BTC/USD Forex Signal – Thursday, May 3


Yesterday’s signals produced a short trade from the break of the bearish engulfing candlestick which rejected the bearish trend line (shown in the price chart below) late in the Asian session. The trade would still be open at present and its outcome uncertain as there is some intraday momentum against the Dollar.

Today’s BTC/USD Signals

Risk 0.75% per trade.

Trades may only be entered until 5pm Tokyo time, over the next 24-hour period.

Long Trades

  • Long entry after a bullish price action reversal on the H1 time frame following the next touch of $9,150, $9,003 or $8,893.

  • Put the stop loss 1 pip below the local swing low.

  • Adjust the stop loss to break even once the trade is $200 in profit by price.

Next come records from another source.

-- ==== Sys2Proof/Laws/State.lean ====
section
/-! SUPPORT. What every named update of the state leaves in every field: one lemma per field per update, true by rfl. -/

namespace Sys2Proof.Laws

open Sys2Proof.Machine

variable (s : State)

/-! ## modWarp -/

@[simp] theorem modWarp_clock (k : Nat) (f : Warp → Warp) : (modWarp k f s).clock = s.clock := rfl
@[simp] theorem modWarp_power (k : Nat) (f : Warp → Warp) : (modWarp k f s).power = s.power := rfl
@[simp] theorem modWarp_powerCap (k : Nat) (f : Warp → Warp) : (modWarp k f s).powerCap = s.powerCap := rfl
@[simp] theorem modWarp_withheld (k : Nat) (f : Warp → Warp) : (modWarp k f s).withheld = s.withheld := rfl
@[simp] theorem modWarp_rateLimited (k : Nat) (f : Warp → Warp) : (modWarp k f s).rateLimited = s.rateLimited := rfl
@[simp] theorem modWarp_idleSince (k : Nat) (f : Warp → Warp) : (modWarp k f s).idleSince = s.idleSince := rfl
@[simp] theorem modWarp_packageNo (k : Nat) (f : Warp → Warp) : (modWarp k f s).packageNo = s.packageNo := rfl
@[simp] theorem modWarp_routes (k : Nat) (f : Warp → Warp) : (modWarp k f s).routes = s.routes := rfl
@[simp] theorem modWarp_segDir (k : Nat) (f : Warp → Warp) : (modWarp k f s).segDir = s.segDir := rfl
@[simp] theorem modWarp_savePool (k : Nat) (f : Warp → Warp) : (modWarp k f s).savePool = s.savePool := rfl
@[simp] theorem modWarp_poolUsed (k : Nat) (f : Warp → Warp) : (modWarp k f s).poolUsed = s.poolUsed := rfl
@[simp] theorem modWarp_counters (k : Nat) (f : Warp → Warp) : (modWarp k f s).counters = s.counters := rfl
@[simp] theorem modWarp_marks (k : Nat) (f : Warp → Warp) : (modWarp k f s).marks = s.marks := rfl
@[simp] theorem modWarp_drainInterval (k : Nat) (f : Warp → Warp) : (modWarp k f s).drainInterval = s.drainInterval := rfl
@[simp] theorem modWarp_mailLog (k : Nat) (f : Warp → Warp) : (modWarp k f s).mailLog = s.mailLog := rfl
@[simp] theorem modWarp_mailReply (k : Nat) (f : Warp → Warp) : (modWarp k f s).mailReply = s.mailReply := rfl
@[simp] theorem modWarp_coresOut (k : Nat) (f : Warp → Warp) : (modWarp k f s).coresOut = s.coresOut := rfl
@[simp] theorem modWarp_scanning (k : Nat) (f : Warp → Warp) : (modWarp k f s).scanning = s.scanning := rfl
@[simp] theorem modWarp_patch (k : Nat) (f : Warp → Warp) : (modWarp k f s).patch = s.patch := rfl
@[simp] theorem modWarp_msix (k : Nat) (f : Warp → Warp) : (modWarp k f s).msix = s.msix := rfl
@[simp] theorem modWarp_dev (k : Nat) (f : Warp → Warp) : (modWarp k f s).dev = s.dev := rfl
@[simp] theorem modWarp_host (k : Nat) (f : Warp → Warp) : (modWarp k f s).host = s.host := rfl
@[simp] theorem modWarp_vault (k : Nat) (f : Warp → Warp) : (modWarp k f s).vault = s.vault := rfl
@[simp] theorem modWarp_scr (k : Nat) (f : Warp → Warp) : (modWarp k f s).scr = s.scr := rfl
@[simp] theorem modWarp_scrFull (k : Nat) (f : Warp → Warp) : (modWarp k f s).scrFull = s.scrFull := rfl
@[simp] theorem modWarp_badDev (k : Nat) (f : Warp → Warp) : (modWarp k f s).badDev = s.badDev := rfl
@[simp] theorem modWarp_badVault (k : Nat) (f : Warp → Warp) : (modWarp k f s).badVault = s.badVault := rfl
@[simp] theorem modWarp_launchLines (k : Nat) (f : Warp → Warp) : (modWarp k f s).launchLines = s.launchLines := rfl
@[simp] theorem modWarp_handles (k : Nat) (f : Warp → Warp) : (modWarp k f s).handles = s.handles := rfl
@[simp] theorem modWarp_coreTlb (k : Nat) (f : Warp → Warp) : (modWarp k f s).coreTlb = s.coreTlb := rfl
@[simp] theorem modWarp_dieTlb (k : Nat) (f : Warp → Warp) : (modWarp k f s).dieTlb = s.dieTlb := rfl
@[simp] theorem modWarp_l1 (k : Nat) (f : Warp → Warp) : (modWarp k f s).l1 = s.l1 := rfl
@[simp] theorem modWarp_icache (k : Nat) (f : Warp → Warp) : (modWarp k f s).icache = s.icache := rfl
@[simp] theorem modWarp_fetches (k : Nat) (f : Warp → Warp) : (modWarp k f s).fetches = s.fetches := rfl
@[simp] theorem modWarp_fqBase (k : Nat) (f : Warp → Warp) : (modWarp k f s).fqBase = s.fqBase := rfl
@[simp] theorem modWarp_fqProd (k : Nat) (f : Warp → Warp) : (modWarp k f s).fqProd = s.fqProd := rfl
@[simp] theorem modWarp_fqCons (k : Nat) (f : Warp → Warp) : (modWarp k f s).fqCons = s.fqCons := rfl
@[simp] theorem modWarp_fqArmed (k : Nat) (f : Warp → Warp) : (modWarp k f s).fqArmed = s.fqArmed := rfl
@[simp] theorem modWarp_faultWaits (k : Nat) (f : Warp → Warp) : (modWarp k f s).faultWaits = s.faultWaits := rfl
@[simp] theorem modWarp_nextKey (k : Nat) (f : Warp → Warp) : (modWarp k f s).nextKey = s.nextKey := rfl
@[simp] theorem modWarp_eddy (k : Nat) (f : Warp → Warp) : (modWarp k f s).eddy = s.eddy := rfl
@[simp] theorem modWarp_latch (k : Nat) (f : Warp → Warp) : (modWarp k f s).latch = s.latch := rfl
@[simp] theorem modWarp_hook (k : Nat) (f : Warp → Warp) : (modWarp k f s).hook = s.hook := rfl
@[simp] theorem modWarp_taken (k : Nat) (f : Warp → Warp) : (modWarp k f s).taken = s.taken := rfl
@[simp] theorem modWarp_cmds (k : Nat) (f : Warp → Warp) : (modWarp k f s).cmds = s.cmds := rfl
@[simp] theorem modWarp_nextCmd (k : Nat) (f : Warp → Warp) : (modWarp k f s).nextCmd = s.nextCmd := rfl
@[simp] theorem modWarp_hookStore (k : Nat) (f : Warp → Warp) : (modWarp k f s).hookStore = s.hookStore := rfl
@[simp] theorem modWarp_captures (k : Nat) (f : Warp → Warp) : (modWarp k f s).captures = s.captures := rfl
@[simp] theorem modWarp_encSlots (k : Nat) (f : Warp → Warp) : (modWarp k f s).encSlots = s.encSlots := rfl
@[simp] theorem modWarp_encFault (k : Nat) (f : Warp → Warp) : (modWarp k f s).encFault = s.encFault := rfl
@[simp] theorem modWarp_launches (k : Nat) (f : Warp → Warp) : (modWarp k f s).launches = s.launches := rfl
@[simp] theorem modWarp_gangs (k : Nat) (f : Warp → Warp) : (modWarp k f s).gangs = s.gangs := rfl
@[simp] theorem modWarp_nextGang (k : Nat) (f : Warp → Warp) : (modWarp k f s).nextGang = s.nextGang := rfl
@[simp] theorem modWarp_warps (k : Nat) (f : Warp → Warp) : (modWarp k f s).warps = adjust k f s.warps := rfl
@[simp] theorem modWarp_parts (k : Nat) (f : Warp → Warp) : (modWarp k f s).parts = s.parts := rfl
@[simp] theorem modWarp_copies (k : Nat) (f : Warp → Warp) : (modWarp k f s).copies = s.copies := rfl
@[simp] theorem modWarp_nextCopy (k : Nat) (f : Warp → Warp) : (modWarp k f s).nextCopy = s.nextCopy := rfl
@[simp] theorem modWarp_saved (k : Nat) (f : Warp → Warp) : (modWarp k f s).saved = s.saved := rfl
@[simp] theorem modWarp_savedLoose (k : Nat) (f : Warp → Warp) : (modWarp k f s).savedLoose = s.savedLoose := rfl
@[simp] theorem modWarp_queues (k : Nat) (f : Warp → Warp) : (modWarp k f s).queues = s.queues := rfl
@[simp] theorem modWarp_entering (k : Nat) (f : Warp → Warp) : (modWarp k f s).entering = s.entering := rfl
@[simp] theorem modWarp_riskSince (k : Nat) (f : Warp → Warp) : (modWarp k f s).riskSince = s.riskSince := rfl
@[simp] theorem modWarp_reservedFor (k : Nat) (f : Warp → Warp) : (modWarp k f s).reservedFor = s.reservedFor := rfl
@[simp] theorem modWarp_weirs (k : Nat) (f : Warp → Warp) : (modWarp k f s).weirs = s.weirs := rfl
@[simp] theorem modWarp_rills (k : Nat) (f : Warp → Warp) : (modWarp k f s).rills = s.rills := rfl
@[simp] theorem modWarp_pkts (k : Nat) (f : Warp → Warp) : (modWarp k f s).pkts = s.pkts := rfl
@[simp] theorem modWarp_nextPkt (k : Nat) (f : Warp → Warp) : (modWarp k f s).nextPkt = s.nextPkt := rfl
@[simp] theorem modWarp_outbox (k : Nat) (f : Warp → Warp) : (modWarp k f s).outbox = s.outbox := rfl
@[simp] theorem modWarp_colls (k : Nat) (f : Warp → Warp) : (modWarp k f s).colls = s.colls := rfl
@[simp] theorem modWarp_agenda (k : Nat) (f : Warp → Warp) : (modWarp k f s).agenda = s.agenda := rfl
@[simp] theorem modWarp_focus (k : Nat) (f : Warp → Warp) : (modWarp k f s).focus = s.focus := rfl
@[simp] theorem modWarp_free (k : Nat) (f : Warp → Warp) : (modWarp k f s).free = s.free := rfl
@[simp] theorem modWarp_drainedAt (k : Nat) (f : Warp → Warp) : (modWarp k f s).drainedAt = s.drainedAt := rfl
@[simp] theorem modWarp_badScr (k : Nat) (f : Warp → Warp) : (modWarp k f s).badScr = s.badScr := rfl
@[simp] theorem modWarp_badHost (k : Nat) (f : Warp → Warp) : (modWarp k f s).badHost = s.badHost := rfl
@[simp] theorem modWarp_scrNow (k : Nat) (f : Warp → Warp) : (modWarp k f s).scrNow = s.scrNow := rfl
@[simp] theorem modWarp_buffer (k : Nat) (f : Warp → Warp) : (modWarp k f s).buffer = s.buffer := rfl
@[simp] theorem modWarp_lag (k : Nat) (f : Warp → Warp) : (modWarp k f s).lag = s.lag := rfl
@[simp] theorem modWarp_portHeld (k : Nat) (f : Warp → Warp) : (modWarp k f s).portHeld = s.portHeld := rfl
@[simp] theorem modWarp_unread (k : Nat) (f : Warp → Warp) : (modWarp k f s).unread = s.unread := rfl
@[simp] theorem modWarp_lastQueue (k : Nat) (f : Warp → Warp) : (modWarp k f s).lastQueue = s.lastQueue := rfl
@[simp] theorem modWarp_encError (k : Nat) (f : Warp → Warp) : (modWarp k f s).encError = s.encError := rfl
@[simp] theorem modWarp_weirTurn (k : Nat) (f : Warp → Warp) : (modWarp k f s).weirTurn = s.weirTurn := rfl
@[simp] theorem modWarp_sendTurn (k : Nat) (f : Warp → Warp) : (modWarp k f s).sendTurn = s.sendTurn := rfl
@[simp] theorem modWarp_stale (k : Nat) (f : Warp → Warp) : (modWarp k f s).stale = s.stale := rfl
@[simp] theorem modWarp_turns (k : Nat) (f : Warp → Warp) : (modWarp k f s).turns = s.turns := rfl
@[simp] theorem modWarp_unmapped (k : Nat) (f : Warp → Warp) : (modWarp k f s).unmapped = s.unmapped := rfl
@[simp] theorem modWarp_badLines (k : Nat) (f : Warp → Warp) : (modWarp k f s).badLines = s.badLines := rfl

  • Take off 50% of the position as profit when the trade is $200 in profit by price and leave the remainder of the position to ride.

  • The best method to identify a classic “price action reversal” is for an hourly candle to close, such as a pin bar, a doji, an outside or even just an engulfing candle with a higher close. You can exploit these levels or zones by watching the price action that occurs at the given levels.

    BTC/USD Analysis

    I wrote yesterday that I expected that the action was likely to be messy and hard to predict, so day traders might be wise to stand aside for the time being. I was wrong to some extent, the price has in fact made a move up, but has rejected the bearish trend line which I drew in the chart. The momentum seems relatively bullish, but this would have to be confirmed by a decisive break above the trend line. If the price does get established above there, it has space to rise higher as there are no obvious strong resistance levels until the big round number at $10,000 is reached. I have a bearish bias below the trend line, and a bullish bias above it.